▸ TASK OBJECTIVE
Only one stretch of the records below is wanted: the lines from the one holding "theorem State.setReg_params (s" through the one holding "(s.setReg i v).arrivals". Return it exactly, both ends included.

▸ EXTRACTED ENTRIES
-- ==== Sys2Proof/Laws/State.lean ====
section
/-! SUPPORT. What each update of the state leaves in each field, true by `rfl`: later proofs cite these
and unfold no update. -/

namespace Sys2Proof.Machine

/-! ### setReg -/

@[simp] theorem State.setReg_regs (s : State) (i : Reg) (v : Word) :
    (s.setReg i v).regs = s.regs.set i.toNat v := rfl
@[simp] theorem State.setReg_ip (s : State) (i : Reg) (v : Word) :
    (s.setReg i v).ip = s.ip := rfl
@[simp] theorem State.setReg_ui (s : State) (i : Reg) (v : Word) :
    (s.setReg i v).ui = s.ui := rfl
@[simp] theorem State.setReg_lr (s : State) (i : Reg) (v : Word) :
    (s.setReg i v).lr = s.lr := rfl
@[simp] theorem State.setReg_sp (s : State) (i : Reg) (v : Word) :
    (s.setReg i v).sp = s.sp := rfl
@[simp] theorem State.setReg_offset (s : State) (i : Reg) (v : Word) :
    (s.setReg i v).offset = s.offset := rfl
@[simp] theorem State.setReg_fl (s : State) (i : Reg) (v : Word) :
    (s.setReg i v).fl = s.fl := rfl
@[simp] theorem State.setReg_f1 (s : State) (i : Reg) (v : Word) :
    (s.setReg i v).f1 = s.f1 := rfl
@[simp] theorem State.setReg_f2 (s : State) (i : Reg) (v : Word) :
    (s.setReg i v).f2 = s.f2 := rfl
@[simp] theorem State.setReg_px0 (s : State) (i : Reg) (v : Word) :
    (s.setReg i v).px0 = s.px0 := rfl
@[simp] theorem State.setReg_px1 (s : State) (i : Reg) (v : Word) :
    (s.setReg i v).px1 = s.px1 := rfl
@[simp] theorem State.setReg_px10 (s : State) (i : Reg) (v : Word) :
    (s.setReg i v).px10 = s.px10 := rfl
@[simp] theorem State.setReg_px11 (s : State) (i : Reg) (v : Word) :
    (s.setReg i v).px11 = s.px11 := rfl
@[simp] theorem State.setReg_px12 (s : State) (i : Reg) (v : Word) :
    (s.setReg i v).px12 = s.px12 := rfl
@[simp] theorem State.setReg_px13 (s : State) (i : Reg) (v : Word) :
    (s.setReg i v).px13 = s.px13 := rfl
@[simp] theorem State.setReg_px14 (s : State) (i : Reg) (v : Word) :
    (s.setReg i v).px14 = s.px14 := rfl
@[simp] theorem State.setReg_ie (s : State) (i : Reg) (v : Word) :
    (s.setReg i v).ie = s.ie := rfl
@[simp] theorem State.setReg_savedFl (s : State) (i : Reg) (v : Word) :
    (s.setReg i v).savedFl = s.savedFl := rfl
@[simp] theorem State.setReg_savedUi (s : State) (i : Reg) (v : Word) :
    (s.setReg i v).savedUi = s.savedUi := rfl
@[simp] theorem State.setReg_activePriv (s : State) (i : Reg) (v : Word) :
    (s.setReg i v).activePriv = s.activePriv := rfl
@[simp] theorem State.setReg_pagingActive (s : State) (i : Reg) (v : Word) :
    (s.setReg i v).pagingActive = s.pagingActive := rfl
@[simp] theorem State.setReg_ptBase (s : State) (i : Reg) (v : Word) :
    (s.setReg i v).ptBase = s.ptBase := rfl
@[simp] theorem State.setReg_ptCache (s : State) (i : Reg) (v : Word) :
    (s.setReg i v).ptCache = s.ptCache := rfl
@[simp] theorem State.setReg_run (s : State) (i : Reg) (v : Word) :
    (s.setReg i v).run = s.run := rfl
@[simp] theorem State.setReg_pending (s : State) (i : Reg) (v : Word) :
    (s.setReg i v).pending = s.pending := rfl
@[simp] theorem State.setReg_mem (s : State) (i : Reg) (v : Word) :
    (s.setReg i v).mem = s.mem := rfl
@[simp] theorem State.setReg_replaced (s : State) (i : Reg) (v : Word) :
    (s.setReg i v).replaced = s.replaced := rfl
@[simp] theorem State.setReg_params (s : State) (i : Reg) (v : Word) :
    (s.setReg i v).params = s.params := rfl
@[simp] theorem State.setReg_arrivals (s : State) (i : Reg) (v : Word) :
    (s.setReg i v).arrivals = s.arrivals := rfl
@[simp] theorem State.setReg_portAnswers (s : State) (i : Reg) (v : Word) :
    (s.setReg i v).portAnswers = s.portAnswers := rfl
@[simp] theorem State.setReg_portTrace (s : State) (i : Reg) (v : Word) :
    (s.setReg i v).portTrace = s.portTrace := rfl
@[simp] theorem State.setReg_fresh (s : State) (i : Reg) (v : Word) :
    (s.setReg i v).fresh = s.fresh := rfl

/-! ### storeWord -/

@[simp] theorem State.storeWord_regs (s : State) (pa : PAddr) (v : Word) :
    (s.storeWord pa v).regs = s.regs := rfl
@[simp] theorem State.storeWord_ip (s : State) (pa : PAddr) (v : Word) :
    (s.storeWord pa v).ip = s.ip := rfl
@[simp] theorem State.storeWord_ui (s : State) (pa : PAddr) (v : Word) :
    (s.storeWord pa v).ui = s.ui := rfl
@[simp] theorem State.storeWord_lr (s : State) (pa : PAddr) (v : Word) :
    (s.storeWord pa v).lr = s.lr := rfl
@[simp] theorem State.storeWord_sp (s : State) (pa : PAddr) (v : Word) :
    (s.storeWord pa v).sp = s.sp := rfl
@[simp] theorem State.storeWord_offset (s : State) (pa : PAddr) (v : Word) :
    (s.storeWord pa v).offset = s.offset := rfl
@[simp] theorem State.storeWord_fl (s : State) (pa : PAddr) (v : Word) :
    (s.storeWord pa v).fl = s.fl := rfl
@[simp] theorem State.storeWord_f1 (s : State) (pa : PAddr) (v : Word) :
    (s.storeWord pa v).f1 = s.f1 := rfl
@[simp] theorem State.storeWord_f2 (s : State) (pa : PAddr) (v : Word) :
    (s.storeWord pa v).f2 = s.f2 := rfl
@[simp] theorem State.storeWord_px0 (s : State) (pa : PAddr) (v : Word) :
    (s.storeWord pa v).px0 = s.px0 := rfl
@[simp] theorem State.storeWord_px1 (s : State) (pa : PAddr) (v : Word) :
    (s.storeWord pa v).px1 = s.px1 := rfl
@[simp] theorem State.storeWord_px10 (s : State) (pa : PAddr) (v : Word) :
    (s.storeWord pa v).px10 = s.px10 := rfl
@[simp] theorem State.storeWord_px11 (s : State) (pa : PAddr) (v : Word) :
    (s.storeWord pa v).px11 = s.px11 := rfl
@[simp] theorem State.storeWord_px12 (s : State) (pa : PAddr) (v : Word) :
    (s.storeWord pa v).px12 = s.px12 := rfl
@[simp] theorem State.storeWord_px13 (s : State) (pa : PAddr) (v : Word) :
    (s.storeWord pa v).px13 = s.px13 := rfl
@[simp] theorem State.storeWord_px14 (s : State) (pa : PAddr) (v : Word) :
    (s.storeWord pa v).px14 = s.px14 := rfl
@[simp] theorem State.storeWord_ie (s : State) (pa : PAddr) (v : Word) :
    (s.storeWord pa v).ie = s.ie := rfl
@[simp] theorem State.storeWord_savedFl (s : State) (pa : PAddr) (v : Word) :
    (s.storeWord pa v).savedFl = s.savedFl := rfl
@[simp] theorem State.storeWord_savedUi (s : State) (pa : PAddr) (v : Word) :
    (s.storeWord pa v).savedUi = s.savedUi := rfl
@[simp] theorem State.storeWord_activePriv (s : State) (pa : PAddr) (v : Word) :
    (s.storeWord pa v).activePriv = s.activePriv := rfl
@[simp] theorem State.storeWord_pagingActive (s : State) (pa : PAddr) (v : Word) :
    (s.storeWord pa v).pagingActive = s.pagingActive := rfl
@[simp] theorem State.storeWord_ptBase (s : State) (pa : PAddr) (v : Word) :
    (s.storeWord pa v).ptBase = s.ptBase := rfl
@[simp] theorem State.storeWord_ptCache (s : State) (pa : PAddr) (v : Word) :
    (s.storeWord pa v).ptCache = s.ptCache := rfl
@[simp] theorem State.storeWord_run (s : State) (pa : PAddr) (v : Word) :
    (s.storeWord pa v).run = s.run := rfl
@[simp] theorem State.storeWord_pending (s : State) (pa : PAddr) (v : Word) :
    (s.storeWord pa v).pending = s.pending := rfl
@[simp] theorem State.storeWord_mem (s : State) (pa : PAddr) (v : Word) :
    (s.storeWord pa v).mem = s.mem.writeWord pa v := rfl
@[simp] theorem State.storeWord_replaced (s : State) (pa : PAddr) (v : Word) :
    (s.storeWord pa v).replaced = s.replaced.insert (pa, s.mem.readWord pa) := rfl
@[simp] theorem State.storeWord_params (s : State) (pa : PAddr) (v : Word) :
    (s.storeWord pa v).params = s.params := rfl
@[simp] theorem State.storeWord_arrivals (s : State) (pa : PAddr) (v : Word) :
    (s.storeWord pa v).arrivals = s.arrivals := rfl
@[simp] theorem State.storeWord_portAnswers (s : State) (pa : PAddr) (v : Word) :
    (s.storeWord pa v).portAnswers = s.portAnswers := rfl
@[simp] theorem State.storeWord_portTrace (s : State) (pa : PAddr) (v : Word) :
    (s.storeWord pa v).portTrace = s.portTrace := rfl
@[simp] theorem State.storeWord_fresh (s : State) (pa : PAddr) (v : Word) :
    (s.storeWord pa v).fresh = s.fresh := rfl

▸ RESULT
@[simp] theorem State.setReg_params (s : State) (i : Reg) (v : Word) :
    (s.setReg i v).params = s.params := rfl
@[simp] theorem State.setReg_arrivals (s : State) (i : Reg) (v : Word) :
    (s.setReg i v).arrivals = s.arrivals := rfl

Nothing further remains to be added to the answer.